The memory stores instructions that, when executed by the at least
one processor, causes the at least one processor to perform
operations including, receiving by a data classifier, a data corpus
comprising one or more words. The operations further include
comparing the data corpus with at least one pre-classified category
of words to determine an overlap ratio between the data corpus and
each of the at least one pre-classified category of words. The
memory may further include instructions to compute a confidence
score of the data corpus for each of the at least one
pre-classified category of words based on the overlap ratio and a
predefined confidence score associated with the data corpus for
each of the at least one pre-classified category of words. Finally
the memory may include instructions to classify the data corpus
based on the confidence score into the at least one pre-classified
category.
[0009] In another embodiment, a non-transitory computer-readable
storage medium for assistive photography is disclosed, which when
executed by a computing device, cause the computing device to
perform operations including receiving by a data classifier, a data
corpus comprising one or more words. The operations further include
comparing the data corpus with at least one pre-classified category
of words to determine an overlap ratio between the data corpus and
each of the at least one pre-classified category of words. The
operations may further include computing a confidence score of the
data corpus for each of the at least one pre-classified category of
words based on the overlap ratio and a predefined confidence score
associated with the data corpus for each of the at least one
pre-classified category of words. Finally, the operations may
include instructions to classify the data corpus based on the
confidence score into the at least one pre-classified category. It
is to be understood that the foregoing general description and the
following detailed description are exemplary and explanatory only
and are not restrictive of the invention, as claimed.

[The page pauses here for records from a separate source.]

-- ==== Sys2Proof/Certificates/Slice0/Obligations.lean ====
section
/-! DEFINITION. The statements for the provers. The namespace Claims holds the words they are written
in: the effects of the instructions as the spec's rules give them, in plain arithmetic, without the
model's own operand, flag and fault operations. -/

namespace Sys2Proof.Claims

open Sys2Proof.Machine

/-! ## Words -/

/-- The register of an index 0..3 (10_state R20). Asked of such an index only. -/
def regNamed (i : Nat) : Reg :=
  match i with
  | 0 => .A
  | 1 => .B
  | 2 => .C
  | _ => .D

/-- x[i]. -/
def x (s : State) (i : Nat) : Byte := s.regs.get (regNamed i)

/-- M[a]. -/
def cell (s : State) (a : Nat) : Byte := s.mem.read a

/-- A fault taken: the state Faulted, the record written, nothing else changed (40_execution R130). -/
def faulted (s : State) (f : FaultRecord) : State :=
  { s with status := .faulted, faultInfo := some f }

/-- The machine is Ready under the default opcode map, and IP is at an opcode byte `op`. -/
def At (op : Byte) (s : State) : Prop :=
  s.status = .ready ∧ s.config.opcodeMap = OpcodeMap.default ∧ s.pc < s.config.memSize ∧ cell s s.pc = op

/-! ## Effects -/

/-- x[d] <- v; pc <- pc + len. -/
def movTo (s : State) (d : Nat) (v : Byte) (len : Nat) : State :=
  { s with regs := s.regs.set (regNamed d) v, pc := s.pc + len }

/-- The ADD row of 41_arithmetic R153, with y the other operand. -/
def addTo (s : State) (d y len : Nat) : State :=
  let r := (x s d).toNat + y
  { s with
    regs := s.regs.set (regNamed d) (BitVec.ofNat 8 (if r ≤ 255 then r else r - 256))
    carry := decide (256 ≤ r)
    zero := decide (r = 0)
    pc := s.pc + len }

/-- The value of a difference of two bytes under either NEG_WRAP_RULE (41_arithmetic R153). -/
def difference (rule : NegWrapRule) (p q : Nat) : Byte :=
  BitVec.ofNat 8 (if q ≤ p then p - q else
    match rule with
    | .docFormula => 255 - (q - p)
    | .mod256 => 256 - (q - p))

/-- The SUB row of 41_arithmetic R153. -/
def subFrom (s : State) (d y len : Nat) : State :=
  { s with
    regs := s.regs.set (regNamed d) (difference s.config.negWrap (x s d).toNat y)
    carry := decide ((x s d).toNat < y)
    zero := decide ((x s d).toNat = y)
    pc := s.pc + len }

/-- CMP: the flags of the difference, no register written (41_arithmetic R155, R170). -/
def compareWith (s : State) (d y len : Nat) : State :=
  { s with
    carry := decide ((x s d).toNat < y)
    zero := decide ((x s d).toNat = y)
    pc := s.pc + len }

/-- A jump on a condition: TakeJump(target), or pc + 2 with no target looked at (43_control R230,
R231). -/
def jumpOn (s : State) (condition : Bool) (target : Byte) : State :=
  if condition then
    if target.toNat < s.config.memSize then { s with pc := target.toNat }
    else faulted s (.addressFault target.toNat)
  else { s with pc := s.pc + 2 }

/-- Push(v); pc <- pc + 2 (44_stack R270). -/
def pushed (s : State) (v : Byte) : State :=
  if s.sp < 0 ∨ (s.config.memSize : Int) ≤ s.sp then faulted s (.addressFault s.sp)
  else { s with mem := s.mem.write s.sp.toNat v, sp := s.sp - 1, pc := s.pc + 2 }

/-- Pop(r); pc <- pc + 2, after the register check (44_stack R280). -/
def popped (s : State) (i : Nat) : State :=
  if s.sp + 1 < 0 ∨ (s.config.memSize : Int) ≤ s.sp + 1 then faulted s (.addressFault (s.sp + 1))
  else { s with
    regs := s.regs.set (regNamed i) (cell s (s.sp + 1).toNat)
    sp := s.sp + 1
    pc := s.pc + 2 }

/-- What happens with the byte at an address, or AddressFault at N and above (20_memory R52). -/
def reading (s : State) (a : Nat) (k : Byte → State) : State :=
  if a < s.config.memSize then k (cell s a) else faulted s (.addressFault a)

/-! ## One tick from the bytes in memory, by format -/

/-- One tick of a format P instruction: AddressFault(pc+1) past the end, RegisterFault of the high
nibble, then of the low nibble, then the effect. -/
def TickP (op : Byte) (effect : State → Nat → Nat → State) : Prop :=
  ∀ s : State, At op s → step s = .next (
    if s.config.memSize ≤ s.pc + 1 then faulted s (.addressFault (s.pc + 1 : Nat))
    else
      let d := (cell s (s.pc + 1)).toNat / 16
      let r := (cell s (s.pc + 1)).toNat % 16
      if 3 < d then faulted s (.registerFault d)
      else if 3 < r then faulted s (.registerFault r)
      else effect s d r)

/-- One tick of a format RB instruction: AddressFault(pc+1), AddressFault(pc+2), RegisterFault of
byte 1, then the effect of byte 1 and byte 2. -/
def TickRB (op : Byte) (effect : State → Nat → Byte → State) : Prop :=
  ∀ s : State, At op s → step s = .next (
    if s.config.memSize ≤ s.pc + 1 then faulted s (.addressFault (s.pc + 1 : Nat))
    else if s.config.memSize ≤ s.pc + 2 then faulted s (.addressFault (s.pc + 2 : Nat))
    else
      let d := (cell s (s.pc + 1)).toNat
      if 3 < d then faulted s (.registerFault d)
      else effect s d (cell s (s.pc + 2)))

/-- One tick of a format R instruction. -/
def TickR (op : Byte) (effect : State → Nat → State) : Prop :=
  ∀ s : State, At op s → step s = .next (
    if s.config.memSize ≤ s.pc + 1 then faulted s (.addressFault (s.pc + 1 : Nat))
    else
      let r := (cell s (s.pc + 1)).toNat
      if 3 < r then faulted s (.registerFault r) else effect s r)

/-- One tick of a format B instruction. -/
def TickB (op : Byte) (effect : State → Byte → State) : Prop :=
  ∀ s : State, At op s → step s = .next (
    if s.config.memSize ≤ s.pc + 1 then faulted s (.addressFault (s.pc + 1 : Nat))
    else effect s (cell s (s.pc + 1)))

/-! ## Groups of instructions -/

/-- The destination index of a MOV form. -/
def movDest : Instr → Option Nat
  | .movRegToReg d _ => some d.toNat
  | .movRegaddrToReg d _ => some d.toNat
  | .movNumToReg d _ => some d.toNat
  | .movAddrToReg d _ => some d.toNat
  | _ => none

/-- The destination index of ADD, SUB, INC and DEC in every form. -/
def arithDest : Instr → Option Nat
  | .addRegToReg d _ => some d.toNat
  | .addRegaddrToReg d _ => some d.toNat
  | .addNumToReg d _ => some d.toNat
  | .addAddrToReg d _ => some d.toNat
  | .subRegFromReg d _ => some d.toNat
  | .subRegaddrFromReg d _ => some d.toNat
  | .subNumFromReg d _ => some d.toNat
  | .subAddrFromReg d _ => some d.toNat
  | .incReg r => some r.toNat
  | .decReg r => some r.toNat
  | _ => none

/-- CMP in every form. -/
def isCmp : Instr → Bool
  | .cmpRegWithReg _ _ => true
  | .cmpRegaddrWithReg _ _ => true
  | .cmpNumWithReg _ _ => true
  | .cmpAddrWithReg _ _ => true
  | _ => false

/-- PUSH in every form. -/
def isPush : Instr → Bool
  | .pushReg _ => true
  | .pushRegaddr _ => true
  | .pushAddr _ => true
  | .pushNum _ => true
  | _ => false

/-- The index of the register POP writes. -/
def popDest : Instr → Option Nat
  | .popReg r => some r.toNat
  | _ => none

/-- The condition of a jump form in a state: true for JMP, none for an instruction that is no jump. -/
def jumpCondition (s : State) : Instr → Option Bool
  | .jmpReg _ => some true
  | .jmpAddr _ => some true
  | .jcReg _ => some s.carry
  | .jcAddr _ => some s.carry
  | .jncReg _ => some (!s.carry)
  | .jncAddr _ => some (!s.carry)
  | .jzReg _ => some s.zero
  | .jzAddr _ => some s.zero
  | .jnzReg _ => some (!s.zero)
  | .jnzAddr _ => some (!s.zero)
  | _ => none

/-- The target of a jump form (30_encoding R92). -/
def jumpTarget (s : State) : Instr → Nat
  | .jmpReg r => (x s r.toNat).toNat
  | .jcReg r => (x s r.toNat).toNat
  | .jncReg r => (x s r.toNat).toNat
  | .jzReg r => (x s r.toNat).toNat
  | .jnzReg r => (x s r.toNat).toNat
  | .jmpAddr a => a.toNat
  | .jcAddr a => a.toNat
  | .jncAddr a => a.toNat
  | .jzAddr a => a.toNat
  | .jnzAddr a => a.toNat
  | _ => 0

/-- What every frame says of the machine state and the fault record: they are as before, or a fault was
taken and nothing else changed. -/
def FaultFrame (s t : State) : Prop :=
  (t.status = s.status ∧ t.faultInfo = s.faultInfo) ∨ ∃ f, t = faulted s f

/-- Every byte of memory reads as before. -/
def SameMemory (s t : State) : Prop :=
  ∀ a, cell t a = cell s a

BRIEF DESCRIPTION OF THE DRAWINGS
[0010] The accompanying drawings, which are incorporated in and
constitute a part of this disclosure, illustrate exemplary
embodiments, and together with the description, serves to explain
the disclosed principles.
[0011] FIG. 1 illustrates a data classifier in accordance with some
embodiments of the present disclosure.
[0012] FIG. 2 illustrates an exemplary method for data
classification in accordance with some embodiments of the present
disclosure.
[0013] FIG. 3 is a block diagram of an exemplary computer system
for implementing embodiments consistent with the present
disclosure.
DETAILED DESCRIPTION
[0014] Exemplary embodiments are described with reference to the
accompanying drawings. In the figures, the left-most digit(s) of a
reference number identifies the figure in which the reference
number first appears. Wherever convenient, the same reference
numbers are used throughout the drawings to refer to the same or
like parts. While examples and features of disclosed principles are
described herein, modifications, adaptations, and other
implementations are possible without departing from the spirit and
scope of the disclosed embodiments. It is intended that the
following detailed description be considered as exemplary only,
with the true scope and spirit being indicated by the following
claims.
[0015] Embodiments of the present disclosure provide a system and
method for data classification. The present subject matter obtains
a data corpus, where the data corpus may be a sentence or a
paragraph. The sentence or the paragraph includes one or more
words. Subsequently, the data corpus may be compared with at least
one pre-classified category of words, to determine an overlap
ratio, between the data corpus and at least each one of the
pre-classified category of words. On determination of the overlap
ratio, a confidence score may be computed based on the overlap
ratio and a predefined confidence score, associated with the data
corpus for each of the pre-classified category of words. The
present subject matter may classify the data corpus based on the
confidence score computed into the at least one pre-classified
category.
[0016] FIG. 1 illustrates a data classifier computing device 100 in
accordance with some embodiments of the present disclosure. The
data classifier 100 may be communicatively coupled with a database
102. The data classifier 100 comprises a membership overlap
calculator (MOC) 104, a confidence score calculator (CSC) 106 and a
membership boost calculator (MBC) 108.
[0017] Further, the data classifier 100 may communicate with the
database 102, through a network. The network may be a wireless
network, wired network or a combination thereof. The network can be
implemented as one of the different types of networks, such as
intranet, local area network (LAN), wide area network (WAN), the
internet, and such. The network may either be a dedicated network
or a shared network, which represents an association of the
different types of networks that use a variety of protocols, for
example, Hypertext Transfer Protocol (HTTP), Transmission Control
Protocol/Internet Protocol (TCP/IP), Wireless Application Protocol
(WAP), etc., to communicate with each other. Further, the network
may include a variety of network devices, including routers,
bridges, servers, computing devices, storage devices, etc. In some
embodiments, the database 102 may be a local database present
within the data classifier 100.
[0018] As shown in FIG. 1, the database 102 may include at least
one pre-classified category of words module 110 and a pre-defined
confidence score module 112. The pre-classified category of words
module 110, stores a collection of words pre-classified into
different categories. In an example, the categories may be related
to finance, such as banking, security, insurance or related to
ticketing system such as printer issues, network issues etc. In an
example, the words payment, EMI, risk, principal, review etc may be
the pre-classified category of words stored in the pre-classified
category of words module 110 under the different categories.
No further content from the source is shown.